### What this task involves:
Which lines in the records below mention the word "match"? Copy each one out.

::: Data to examine

-- ==== Sys2Proof/Machine/Asm.lean ====
section
/-!
DEFINITION. The assembler's syntax (30_encoding.md R81) and the pseudo-instructions (R82), as functions from a line's
characters to commands. No step reads this file.
-/

namespace Sys2Proof.Machine

/-! ## Pseudo-instructions -/

/-- `REFRESH`: WRGREY, PULSE (30_encoding.md R82). -/
def pseudoRefresh : List Instr := [.wrgrey, .pulse]

/-- `SHUTDOWN`: BLANK 1, CLEANUP (30_encoding.md R82). -/
def pseudoShutdown : List Instr := [.blank .high, .cleanup]

/-- `SETALLDOT v`: SETDOT 0, v to SETDOT 15, v (30_encoding.md R82). -/
def pseudoSetAllDot (v : Int) : List Instr := (List.range 16).map fun c => .setdot (Int.ofNat c) v

/-- `SETALLGREY v`: SETGREY 0, v to SETGREY 15, v (30_encoding.md R82). -/
def pseudoSetAllGrey (v : Int) : List Instr := (List.range 16).map fun c => .setgrey (Int.ofNat c) v

/-! ## Characters and numbers -/

/-- Blank space inside a line (log 16). -/
def isBlankChar (c : Char) : Bool := c == ' ' || c == '\t'

/-- A line without the blanks at its two ends. -/
def trimBlanks (cs : List Char) : List Char :=
  ((cs.dropWhile isBlankChar).reverse.dropWhile isBlankChar).reverse

/-- `;` starts a comment (30_encoding.md R81). -/
def stripComment (cs : List Char) : List Char := cs.takeWhile (· != ';')

/-- The operands of a line, parted by commas. -/
def splitCommas : List Char → List (List Char)
  | [] => [[]]
  | c :: rest =>
    if c == ',' then [] :: splitCommas rest
    else
      match splitCommas rest with
      | [] => [[c]]
      | w :: ws => (c :: w) :: ws

/-- The value of a digit in base 10 or 16. -/
def digitValue (base : Nat) (c : Char) : Option Nat :=
  let n := c.toNat
  let v :=
    if 48 ≤ n ∧ n ≤ 57 then some (n - 48)
    else if 97 ≤ n ∧ n ≤ 102 then some (n - 87)
    else if 65 ≤ n ∧ n ≤ 70 then some (n - 55)
    else none
  v.filter (· < base)

/-- The value of a string of digits after the value `acc`. -/
def digitsValue (base : Nat) : Nat → List Char → Option Nat
  | acc, [] => some acc
  | acc, c :: rest =>
    match digitValue base c with
    | some d => digitsValue base (acc * base + d) rest
    | none => none

/-- A non-empty string of digits. -/
def parseDigits (base : Nat) (cs : List Char) : Option Nat :=
  if cs.isEmpty then none else digitsValue base 0 cs

/-- A natural number, decimal or `0x` hexadecimal (30_encoding.md R81). -/
def parseNat (cs : List Char) : Option Nat :=
  if cs.take 2 = ['0', 'x'] then parseDigits 16 (cs.drop 2) else parseDigits 10 cs

/-- An integer: an optional leading `-` (30_encoding.md R81). -/
def parseInt (cs : List Char) : Option Int :=
  if cs.head? = some '-' then (parseNat cs.tail).map fun n => -(Int.ofNat n)
  else (parseNat cs).map Int.ofNat

/-- The level operand of BLANK: `0`, `1`, `LOW`, `HIGH`, `false` or `true` (30_encoding.md R81). -/
def parseLevel (cs : List Char) : Option Level :=
  if cs = ['0'] ∨ cs = ['L', 'O', 'W'] ∨ cs = ['f', 'a', 'l', 's', 'e'] then some .low
  else if cs = ['1'] ∨ cs = ['H', 'I', 'G', 'H'] ∨ cs = ['t', 'r', 'u', 'e'] then some .high
  else none

/-! ## Lines -/

/-- The assembler refuses operands the port cannot carry (30_encoding.md R81). -/
def fits (is : List Instr) : Option (List Instr) := if is.all Instr.wellFormed then some is else none

/-- A line with no operand (30_encoding.md R81, R82). -/
def assembleBare (m : List Char) : Option (List Instr) :=
  if m = ['I', 'N', 'I', 'T'] then some [.init]
  else if m = ['R', 'E', 'S', 'E', 'T'] then some [.reset]
  else if m = ['W', 'R', 'D', 'O', 'T'] then some [.wrdot]
  else if m = ['W', 'R', 'G', 'R', 'E', 'Y'] then some [.wrgrey]
  else if m = ['P', 'U', 'L', 'S', 'E'] then some [.pulse]
  else if m = ['C', 'L', 'E', 'A', 'N', 'U', 'P'] then some [.cleanup]
  else if m = ['R', 'E', 'F', 'R', 'E', 'S', 'H'] then some pseudoRefresh
  else if m = ['S', 'H', 'U', 'T', 'D', 'O', 'W', 'N'] then some pseudoShutdown
  else none

/-- A line with one operand (30_encoding.md R81, R82). -/
def assembleOne (m a : List Char) : Option (List Instr) :=
  if m = ['B', 'L', 'A', 'N', 'K'] then (parseLevel a).map fun l => [.blank l]
  else if m = ['S', 'E', 'T', 'A', 'L', 'L', 'D', 'O', 'T'] then (parseInt a).bind fun v => fits (pseudoSetAllDot v)
  else if m = ['S', 'E', 'T', 'A', 'L', 'L', 'G', 'R', 'E', 'Y'] then
    (parseInt a).bind fun v => fits (pseudoSetAllGrey v)
  else none

/-- A line with two operands (30_encoding.md R81). -/
def assembleTwo (m a b : List Char) : Option (List Instr) :=
  match parseInt a, parseInt b with
  | some x, some y =>
    if m = ['S', 'E', 'T', 'D', 'O', 'T'] then fits [.setdot x y]
    else if m = ['S', 'E', 'T', 'G', 'R', 'E', 'Y'] then fits [.setgrey x y]
    else none
  | _, _ => none

/-- The commands of one line; none where the assembler refuses it (30_encoding.md R81, R82). An empty line is no command
(log 16). -/
def assembleLine (line : List Char) : Option (List Instr) :=
  let body := trimBlanks (stripComment line)
  let m := body.takeWhile (!isBlankChar ·)
  let rest := trimBlanks (body.drop m.length)
  if body.isEmpty then some []
  else if rest.isEmpty then assembleBare m
  else
    match (splitCommas rest).map trimBlanks with
    | [a] => assembleOne m a
    | [a, b] => assembleTwo m a b
    | _ => none

/-- The words of a program, one line after another (30_encoding.md R81). -/
def assembleProgram : List (List Char) → Option (List Word)
  | [] => some []
  | line :: rest =>
    match assembleLine line, assembleProgram rest with
    | some is, some ws => some (is.map encode ++ ws)
    | _, _ => none

end Sys2Proof.Machine
end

::::::

### Answer space:
      match splitCommas rest with
    match digitValue base c with
  match parseInt a, parseInt b with
    match (splitCommas rest).map trimBlanks with
    match assembleLine line, assembleProgram rest with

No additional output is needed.